Dataset entries:
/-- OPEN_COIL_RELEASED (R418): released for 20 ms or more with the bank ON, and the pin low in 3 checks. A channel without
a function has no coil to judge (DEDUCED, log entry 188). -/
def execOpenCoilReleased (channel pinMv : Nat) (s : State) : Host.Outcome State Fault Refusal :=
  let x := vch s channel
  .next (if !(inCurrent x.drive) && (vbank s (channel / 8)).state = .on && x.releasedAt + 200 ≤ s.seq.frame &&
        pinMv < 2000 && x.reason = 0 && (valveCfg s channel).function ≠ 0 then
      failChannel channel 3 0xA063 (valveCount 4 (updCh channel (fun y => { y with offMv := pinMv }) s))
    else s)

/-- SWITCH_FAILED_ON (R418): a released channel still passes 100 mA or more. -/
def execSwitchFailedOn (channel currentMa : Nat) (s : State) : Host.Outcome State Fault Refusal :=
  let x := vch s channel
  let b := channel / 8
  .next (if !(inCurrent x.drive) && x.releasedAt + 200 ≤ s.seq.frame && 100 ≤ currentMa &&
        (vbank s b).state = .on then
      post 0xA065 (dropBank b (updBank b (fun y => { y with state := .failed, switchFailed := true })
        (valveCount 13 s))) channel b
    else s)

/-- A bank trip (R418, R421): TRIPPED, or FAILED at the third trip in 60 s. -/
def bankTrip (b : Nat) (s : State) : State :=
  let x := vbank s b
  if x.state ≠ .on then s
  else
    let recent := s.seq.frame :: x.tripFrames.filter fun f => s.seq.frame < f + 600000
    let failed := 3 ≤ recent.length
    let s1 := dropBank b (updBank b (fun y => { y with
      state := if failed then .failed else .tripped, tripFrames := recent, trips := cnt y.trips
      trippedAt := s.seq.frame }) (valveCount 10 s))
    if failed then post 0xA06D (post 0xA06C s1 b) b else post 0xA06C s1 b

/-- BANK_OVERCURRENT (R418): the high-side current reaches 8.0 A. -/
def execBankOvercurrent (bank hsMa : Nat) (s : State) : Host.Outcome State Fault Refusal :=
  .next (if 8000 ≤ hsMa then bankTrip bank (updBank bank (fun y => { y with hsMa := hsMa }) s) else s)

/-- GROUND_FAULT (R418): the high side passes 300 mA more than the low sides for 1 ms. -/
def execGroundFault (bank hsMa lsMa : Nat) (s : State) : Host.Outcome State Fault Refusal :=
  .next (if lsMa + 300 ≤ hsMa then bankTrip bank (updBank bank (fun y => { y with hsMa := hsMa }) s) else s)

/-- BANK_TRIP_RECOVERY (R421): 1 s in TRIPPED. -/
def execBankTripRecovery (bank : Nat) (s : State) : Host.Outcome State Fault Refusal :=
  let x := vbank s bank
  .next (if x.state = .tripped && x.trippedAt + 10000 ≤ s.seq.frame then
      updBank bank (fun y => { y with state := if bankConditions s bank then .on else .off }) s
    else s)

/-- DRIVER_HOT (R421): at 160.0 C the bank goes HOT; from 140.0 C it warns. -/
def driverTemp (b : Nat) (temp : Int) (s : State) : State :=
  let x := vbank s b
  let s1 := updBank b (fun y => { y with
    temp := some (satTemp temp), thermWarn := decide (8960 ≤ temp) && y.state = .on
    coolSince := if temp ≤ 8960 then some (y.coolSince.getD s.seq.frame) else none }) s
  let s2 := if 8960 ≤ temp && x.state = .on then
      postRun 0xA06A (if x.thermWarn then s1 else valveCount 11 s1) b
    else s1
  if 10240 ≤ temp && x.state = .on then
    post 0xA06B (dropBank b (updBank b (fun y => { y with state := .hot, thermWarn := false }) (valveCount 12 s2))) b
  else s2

...

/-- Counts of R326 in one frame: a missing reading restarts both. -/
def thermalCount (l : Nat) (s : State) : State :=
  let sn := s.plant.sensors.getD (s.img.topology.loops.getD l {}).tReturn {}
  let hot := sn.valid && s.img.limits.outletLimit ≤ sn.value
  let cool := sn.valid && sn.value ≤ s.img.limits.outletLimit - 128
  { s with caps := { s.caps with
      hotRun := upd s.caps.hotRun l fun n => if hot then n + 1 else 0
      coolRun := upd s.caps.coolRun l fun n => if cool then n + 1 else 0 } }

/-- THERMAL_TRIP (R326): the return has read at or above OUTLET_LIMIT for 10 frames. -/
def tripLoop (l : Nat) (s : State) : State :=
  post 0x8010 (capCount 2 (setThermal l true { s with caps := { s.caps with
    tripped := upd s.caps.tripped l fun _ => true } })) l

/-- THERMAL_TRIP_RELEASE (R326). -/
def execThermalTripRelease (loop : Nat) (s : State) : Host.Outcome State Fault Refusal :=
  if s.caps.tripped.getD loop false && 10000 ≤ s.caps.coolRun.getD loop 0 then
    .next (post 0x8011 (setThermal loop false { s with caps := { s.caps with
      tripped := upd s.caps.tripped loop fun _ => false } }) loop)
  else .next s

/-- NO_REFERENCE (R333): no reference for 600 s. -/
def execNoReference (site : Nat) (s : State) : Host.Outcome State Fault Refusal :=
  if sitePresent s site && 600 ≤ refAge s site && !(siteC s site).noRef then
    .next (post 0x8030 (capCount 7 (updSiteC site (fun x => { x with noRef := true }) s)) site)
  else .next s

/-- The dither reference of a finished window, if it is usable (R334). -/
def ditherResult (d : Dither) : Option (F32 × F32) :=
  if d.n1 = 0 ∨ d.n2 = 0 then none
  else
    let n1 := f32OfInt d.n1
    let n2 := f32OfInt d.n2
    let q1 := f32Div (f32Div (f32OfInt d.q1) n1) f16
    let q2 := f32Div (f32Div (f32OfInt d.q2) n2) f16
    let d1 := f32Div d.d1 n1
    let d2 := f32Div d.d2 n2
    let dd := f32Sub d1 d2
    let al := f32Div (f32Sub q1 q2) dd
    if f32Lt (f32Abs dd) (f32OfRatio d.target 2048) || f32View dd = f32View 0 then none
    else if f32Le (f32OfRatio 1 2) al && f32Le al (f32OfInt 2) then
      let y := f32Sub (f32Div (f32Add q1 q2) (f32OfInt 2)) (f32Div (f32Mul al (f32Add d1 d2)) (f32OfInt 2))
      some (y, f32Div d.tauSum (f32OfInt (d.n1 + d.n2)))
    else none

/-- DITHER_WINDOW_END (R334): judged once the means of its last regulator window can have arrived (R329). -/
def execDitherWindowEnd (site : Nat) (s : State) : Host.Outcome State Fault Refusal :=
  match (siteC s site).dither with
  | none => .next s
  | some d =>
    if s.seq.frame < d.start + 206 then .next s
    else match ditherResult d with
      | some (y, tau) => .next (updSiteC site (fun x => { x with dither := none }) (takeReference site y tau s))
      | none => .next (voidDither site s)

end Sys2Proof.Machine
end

• _Requirement_
All lines in the records above that contain "setThermal" are to be reported.

• _Expected output_
  post 0x8010 (capCount 2 (setThermal l true { s with caps := { s.caps with
    .next (post 0x8011 (setThermal loop false { s with caps := { s.caps with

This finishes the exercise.